§ **ACTIVITY**: Copy, from the entries below, each line where the word "hmin" can be found.

§ **Stored items**:
----------------
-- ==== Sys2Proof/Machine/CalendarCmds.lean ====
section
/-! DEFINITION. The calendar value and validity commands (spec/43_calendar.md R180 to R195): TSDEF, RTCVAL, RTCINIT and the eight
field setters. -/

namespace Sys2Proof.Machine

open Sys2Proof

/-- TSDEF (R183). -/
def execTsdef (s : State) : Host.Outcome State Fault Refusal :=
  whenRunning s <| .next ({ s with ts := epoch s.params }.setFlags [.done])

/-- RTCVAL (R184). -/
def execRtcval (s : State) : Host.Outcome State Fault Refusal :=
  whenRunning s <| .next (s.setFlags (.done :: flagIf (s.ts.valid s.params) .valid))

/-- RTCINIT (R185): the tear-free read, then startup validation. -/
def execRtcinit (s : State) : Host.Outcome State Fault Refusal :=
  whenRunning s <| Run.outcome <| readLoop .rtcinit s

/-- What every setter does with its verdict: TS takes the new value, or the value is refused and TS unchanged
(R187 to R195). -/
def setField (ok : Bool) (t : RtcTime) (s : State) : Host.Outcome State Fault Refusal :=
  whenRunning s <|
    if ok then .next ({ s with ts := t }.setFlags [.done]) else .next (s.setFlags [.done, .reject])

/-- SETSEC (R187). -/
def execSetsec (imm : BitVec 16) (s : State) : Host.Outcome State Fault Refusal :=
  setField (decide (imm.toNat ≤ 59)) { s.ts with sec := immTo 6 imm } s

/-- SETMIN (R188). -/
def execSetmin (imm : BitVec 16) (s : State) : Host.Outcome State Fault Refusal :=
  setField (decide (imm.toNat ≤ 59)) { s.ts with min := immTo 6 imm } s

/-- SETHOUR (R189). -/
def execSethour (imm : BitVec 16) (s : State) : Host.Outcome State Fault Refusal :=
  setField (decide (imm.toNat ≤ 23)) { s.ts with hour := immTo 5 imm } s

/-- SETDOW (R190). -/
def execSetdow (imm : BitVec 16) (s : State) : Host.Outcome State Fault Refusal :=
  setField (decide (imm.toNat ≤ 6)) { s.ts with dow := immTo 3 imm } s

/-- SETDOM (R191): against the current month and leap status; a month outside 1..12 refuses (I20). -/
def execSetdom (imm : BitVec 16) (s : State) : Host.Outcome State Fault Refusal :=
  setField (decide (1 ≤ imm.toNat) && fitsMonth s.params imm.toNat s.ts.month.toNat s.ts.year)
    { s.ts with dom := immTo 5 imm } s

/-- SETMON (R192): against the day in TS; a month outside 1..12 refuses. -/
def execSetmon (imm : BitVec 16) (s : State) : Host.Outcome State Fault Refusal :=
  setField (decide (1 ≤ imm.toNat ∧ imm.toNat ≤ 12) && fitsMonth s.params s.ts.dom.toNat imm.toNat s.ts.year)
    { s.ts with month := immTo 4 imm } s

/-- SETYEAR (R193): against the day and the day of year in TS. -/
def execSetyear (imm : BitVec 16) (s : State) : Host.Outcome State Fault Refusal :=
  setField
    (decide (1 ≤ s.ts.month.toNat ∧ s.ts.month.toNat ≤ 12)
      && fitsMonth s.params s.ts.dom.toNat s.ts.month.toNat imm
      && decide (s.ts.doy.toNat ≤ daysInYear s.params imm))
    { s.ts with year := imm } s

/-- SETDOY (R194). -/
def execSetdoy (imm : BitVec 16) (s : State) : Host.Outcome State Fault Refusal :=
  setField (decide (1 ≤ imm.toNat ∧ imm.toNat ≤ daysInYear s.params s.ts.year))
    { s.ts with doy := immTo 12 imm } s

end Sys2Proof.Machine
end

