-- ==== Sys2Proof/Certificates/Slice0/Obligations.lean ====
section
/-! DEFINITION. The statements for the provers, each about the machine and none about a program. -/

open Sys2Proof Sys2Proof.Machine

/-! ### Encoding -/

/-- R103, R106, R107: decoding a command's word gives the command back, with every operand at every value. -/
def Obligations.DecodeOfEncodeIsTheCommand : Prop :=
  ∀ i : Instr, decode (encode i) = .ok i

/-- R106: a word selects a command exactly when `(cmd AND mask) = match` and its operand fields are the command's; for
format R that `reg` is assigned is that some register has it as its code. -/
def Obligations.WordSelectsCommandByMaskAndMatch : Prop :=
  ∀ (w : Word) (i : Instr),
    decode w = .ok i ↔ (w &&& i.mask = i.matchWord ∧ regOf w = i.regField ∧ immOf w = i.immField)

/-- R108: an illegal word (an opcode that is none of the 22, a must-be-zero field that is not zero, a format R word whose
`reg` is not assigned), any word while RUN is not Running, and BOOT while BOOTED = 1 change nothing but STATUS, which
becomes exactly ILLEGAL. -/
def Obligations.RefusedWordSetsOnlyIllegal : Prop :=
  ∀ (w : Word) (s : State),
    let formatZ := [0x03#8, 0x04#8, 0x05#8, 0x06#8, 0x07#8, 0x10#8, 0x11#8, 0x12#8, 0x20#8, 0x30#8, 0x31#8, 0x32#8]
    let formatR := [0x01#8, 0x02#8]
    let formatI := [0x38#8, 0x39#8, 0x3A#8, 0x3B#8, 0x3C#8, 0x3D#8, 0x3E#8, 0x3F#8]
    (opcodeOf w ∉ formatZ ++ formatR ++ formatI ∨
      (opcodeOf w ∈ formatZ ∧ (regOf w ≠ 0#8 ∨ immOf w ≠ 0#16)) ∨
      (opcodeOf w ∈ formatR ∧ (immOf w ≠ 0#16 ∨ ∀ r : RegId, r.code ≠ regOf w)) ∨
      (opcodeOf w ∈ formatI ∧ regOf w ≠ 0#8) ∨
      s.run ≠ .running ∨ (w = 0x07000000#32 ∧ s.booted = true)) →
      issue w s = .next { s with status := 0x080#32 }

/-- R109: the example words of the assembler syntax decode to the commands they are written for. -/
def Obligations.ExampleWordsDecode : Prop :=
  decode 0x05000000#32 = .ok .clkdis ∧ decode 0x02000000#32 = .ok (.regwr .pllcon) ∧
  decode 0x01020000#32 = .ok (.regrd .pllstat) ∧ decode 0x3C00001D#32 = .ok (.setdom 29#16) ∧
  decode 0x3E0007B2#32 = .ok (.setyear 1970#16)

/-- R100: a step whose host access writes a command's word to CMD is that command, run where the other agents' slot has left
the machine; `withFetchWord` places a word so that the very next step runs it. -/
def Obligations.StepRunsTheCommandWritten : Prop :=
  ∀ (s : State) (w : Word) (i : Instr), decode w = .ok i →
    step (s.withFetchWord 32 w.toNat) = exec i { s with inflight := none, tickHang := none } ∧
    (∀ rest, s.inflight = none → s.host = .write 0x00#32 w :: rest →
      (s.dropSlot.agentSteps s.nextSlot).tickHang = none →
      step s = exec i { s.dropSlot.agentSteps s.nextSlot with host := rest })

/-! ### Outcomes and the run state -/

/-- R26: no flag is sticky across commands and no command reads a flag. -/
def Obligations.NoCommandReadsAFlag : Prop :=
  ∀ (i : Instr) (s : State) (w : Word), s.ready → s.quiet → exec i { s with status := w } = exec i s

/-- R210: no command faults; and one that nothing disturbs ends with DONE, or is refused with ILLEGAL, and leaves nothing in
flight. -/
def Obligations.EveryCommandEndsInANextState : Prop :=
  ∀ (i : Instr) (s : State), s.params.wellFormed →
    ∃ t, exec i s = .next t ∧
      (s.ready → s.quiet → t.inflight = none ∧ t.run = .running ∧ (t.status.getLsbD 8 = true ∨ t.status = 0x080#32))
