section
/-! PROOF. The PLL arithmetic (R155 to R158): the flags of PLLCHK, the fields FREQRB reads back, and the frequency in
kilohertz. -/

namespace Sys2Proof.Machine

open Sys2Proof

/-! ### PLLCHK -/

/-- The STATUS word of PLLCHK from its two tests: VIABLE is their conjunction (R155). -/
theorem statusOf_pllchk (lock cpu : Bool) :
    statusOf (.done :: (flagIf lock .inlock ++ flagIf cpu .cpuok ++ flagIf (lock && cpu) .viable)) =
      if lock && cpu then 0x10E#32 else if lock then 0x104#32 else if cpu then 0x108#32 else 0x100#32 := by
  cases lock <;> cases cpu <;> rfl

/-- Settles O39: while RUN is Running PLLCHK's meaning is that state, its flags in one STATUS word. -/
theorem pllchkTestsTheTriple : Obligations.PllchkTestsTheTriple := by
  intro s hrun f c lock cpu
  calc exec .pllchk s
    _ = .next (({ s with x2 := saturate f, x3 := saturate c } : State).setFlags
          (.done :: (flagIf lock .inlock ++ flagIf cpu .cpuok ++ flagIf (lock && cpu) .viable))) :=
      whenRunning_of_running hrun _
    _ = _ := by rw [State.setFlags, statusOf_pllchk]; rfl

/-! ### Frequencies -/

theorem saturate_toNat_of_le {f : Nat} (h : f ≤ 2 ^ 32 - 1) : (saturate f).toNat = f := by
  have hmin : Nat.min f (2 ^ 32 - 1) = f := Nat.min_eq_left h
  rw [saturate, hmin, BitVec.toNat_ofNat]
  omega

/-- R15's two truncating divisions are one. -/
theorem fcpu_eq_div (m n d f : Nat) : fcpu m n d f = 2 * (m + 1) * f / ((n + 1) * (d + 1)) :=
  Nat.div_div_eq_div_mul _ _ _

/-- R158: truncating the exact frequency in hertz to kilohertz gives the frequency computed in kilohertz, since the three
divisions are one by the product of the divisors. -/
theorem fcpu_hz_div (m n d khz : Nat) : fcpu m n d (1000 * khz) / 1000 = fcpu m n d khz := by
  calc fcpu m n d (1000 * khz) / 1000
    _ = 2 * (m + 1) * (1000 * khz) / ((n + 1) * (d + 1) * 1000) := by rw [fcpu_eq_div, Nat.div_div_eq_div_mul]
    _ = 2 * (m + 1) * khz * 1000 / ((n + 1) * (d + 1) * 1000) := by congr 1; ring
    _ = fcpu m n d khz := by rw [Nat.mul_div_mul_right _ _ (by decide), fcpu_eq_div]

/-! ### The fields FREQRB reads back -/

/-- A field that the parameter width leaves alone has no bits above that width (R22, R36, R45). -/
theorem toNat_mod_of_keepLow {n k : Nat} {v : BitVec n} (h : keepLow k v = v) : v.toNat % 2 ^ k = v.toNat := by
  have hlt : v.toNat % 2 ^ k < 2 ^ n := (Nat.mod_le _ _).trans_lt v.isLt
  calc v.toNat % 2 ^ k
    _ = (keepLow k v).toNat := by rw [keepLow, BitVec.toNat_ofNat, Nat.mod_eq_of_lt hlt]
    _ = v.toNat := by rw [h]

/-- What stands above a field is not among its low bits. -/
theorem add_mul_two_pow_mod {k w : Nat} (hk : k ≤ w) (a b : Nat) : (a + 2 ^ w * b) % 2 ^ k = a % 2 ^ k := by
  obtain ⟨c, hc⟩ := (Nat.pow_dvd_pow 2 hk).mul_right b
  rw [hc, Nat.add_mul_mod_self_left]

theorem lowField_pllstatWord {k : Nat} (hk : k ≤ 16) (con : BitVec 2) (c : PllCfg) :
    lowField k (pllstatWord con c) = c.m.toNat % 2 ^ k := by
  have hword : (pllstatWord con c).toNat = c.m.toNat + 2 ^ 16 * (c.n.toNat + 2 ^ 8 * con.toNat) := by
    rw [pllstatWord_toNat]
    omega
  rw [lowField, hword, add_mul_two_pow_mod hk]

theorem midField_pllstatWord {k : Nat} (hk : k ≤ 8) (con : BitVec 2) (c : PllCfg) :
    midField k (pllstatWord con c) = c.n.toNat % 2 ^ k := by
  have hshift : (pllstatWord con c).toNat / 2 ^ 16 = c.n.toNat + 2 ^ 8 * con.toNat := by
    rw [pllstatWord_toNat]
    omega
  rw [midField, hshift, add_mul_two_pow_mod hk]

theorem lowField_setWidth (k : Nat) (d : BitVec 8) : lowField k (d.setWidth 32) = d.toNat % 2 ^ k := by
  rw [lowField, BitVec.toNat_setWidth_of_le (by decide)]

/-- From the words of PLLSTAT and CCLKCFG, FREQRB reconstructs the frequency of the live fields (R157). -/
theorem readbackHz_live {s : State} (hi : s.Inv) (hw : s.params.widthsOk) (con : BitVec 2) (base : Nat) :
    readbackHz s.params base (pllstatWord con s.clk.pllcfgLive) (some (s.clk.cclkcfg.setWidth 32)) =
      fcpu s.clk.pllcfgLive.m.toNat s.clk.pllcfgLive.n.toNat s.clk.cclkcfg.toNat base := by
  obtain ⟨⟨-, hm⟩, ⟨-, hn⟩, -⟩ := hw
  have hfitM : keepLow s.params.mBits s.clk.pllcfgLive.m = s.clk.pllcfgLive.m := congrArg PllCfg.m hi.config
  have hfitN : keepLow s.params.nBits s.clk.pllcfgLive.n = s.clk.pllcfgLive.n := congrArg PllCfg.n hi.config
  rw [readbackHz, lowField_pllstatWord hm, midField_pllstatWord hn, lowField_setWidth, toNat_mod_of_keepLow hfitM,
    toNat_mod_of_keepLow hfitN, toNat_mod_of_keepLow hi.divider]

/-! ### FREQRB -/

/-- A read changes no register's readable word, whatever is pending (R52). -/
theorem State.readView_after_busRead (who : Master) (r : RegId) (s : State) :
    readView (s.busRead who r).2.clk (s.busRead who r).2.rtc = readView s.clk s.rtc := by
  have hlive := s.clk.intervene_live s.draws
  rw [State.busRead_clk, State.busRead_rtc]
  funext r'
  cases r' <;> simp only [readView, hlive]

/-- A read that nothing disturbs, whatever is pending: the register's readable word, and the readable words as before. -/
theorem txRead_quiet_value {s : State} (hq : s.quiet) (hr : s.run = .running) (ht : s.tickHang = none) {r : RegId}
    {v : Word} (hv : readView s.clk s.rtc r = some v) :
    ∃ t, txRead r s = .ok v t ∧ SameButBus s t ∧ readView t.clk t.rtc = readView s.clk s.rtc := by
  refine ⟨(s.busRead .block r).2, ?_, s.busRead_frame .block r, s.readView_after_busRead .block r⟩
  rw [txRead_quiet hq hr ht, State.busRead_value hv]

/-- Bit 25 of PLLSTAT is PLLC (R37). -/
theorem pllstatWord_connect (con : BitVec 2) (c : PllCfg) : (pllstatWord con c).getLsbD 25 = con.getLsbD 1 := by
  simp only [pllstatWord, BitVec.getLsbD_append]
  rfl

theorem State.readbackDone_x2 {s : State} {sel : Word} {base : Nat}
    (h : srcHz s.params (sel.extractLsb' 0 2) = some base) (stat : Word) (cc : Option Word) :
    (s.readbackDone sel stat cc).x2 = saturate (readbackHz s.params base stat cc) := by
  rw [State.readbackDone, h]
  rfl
----------------
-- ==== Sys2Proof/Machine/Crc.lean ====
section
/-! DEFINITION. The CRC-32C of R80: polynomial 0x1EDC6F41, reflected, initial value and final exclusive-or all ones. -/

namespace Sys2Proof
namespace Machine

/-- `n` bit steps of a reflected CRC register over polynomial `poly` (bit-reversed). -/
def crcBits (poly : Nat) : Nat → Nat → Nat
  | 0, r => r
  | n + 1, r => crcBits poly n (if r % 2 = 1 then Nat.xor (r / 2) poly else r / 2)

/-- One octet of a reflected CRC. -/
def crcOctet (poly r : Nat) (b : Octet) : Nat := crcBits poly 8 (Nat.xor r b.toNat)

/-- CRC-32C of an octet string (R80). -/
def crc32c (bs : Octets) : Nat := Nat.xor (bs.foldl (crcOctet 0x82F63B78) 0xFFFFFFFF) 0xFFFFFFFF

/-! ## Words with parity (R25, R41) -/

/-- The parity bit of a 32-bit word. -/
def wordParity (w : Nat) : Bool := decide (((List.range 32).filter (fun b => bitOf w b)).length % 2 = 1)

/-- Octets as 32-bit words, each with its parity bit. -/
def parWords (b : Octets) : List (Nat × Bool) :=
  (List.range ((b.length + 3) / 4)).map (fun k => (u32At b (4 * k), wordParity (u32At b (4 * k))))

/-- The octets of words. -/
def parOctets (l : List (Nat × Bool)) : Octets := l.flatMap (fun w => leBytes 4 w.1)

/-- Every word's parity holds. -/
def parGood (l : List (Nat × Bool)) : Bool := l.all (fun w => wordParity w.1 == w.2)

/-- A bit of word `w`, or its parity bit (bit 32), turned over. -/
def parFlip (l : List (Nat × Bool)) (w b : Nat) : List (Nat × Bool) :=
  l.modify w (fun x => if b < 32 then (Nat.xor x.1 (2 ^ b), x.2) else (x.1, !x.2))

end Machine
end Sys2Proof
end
----------------
§ **WRITTEN SOLUTION**:
  have hmin : Nat.min f (2 ^ 32 - 1) = f := Nat.min_eq_left h
  rw [saturate, hmin, BitVec.toNat_ofNat]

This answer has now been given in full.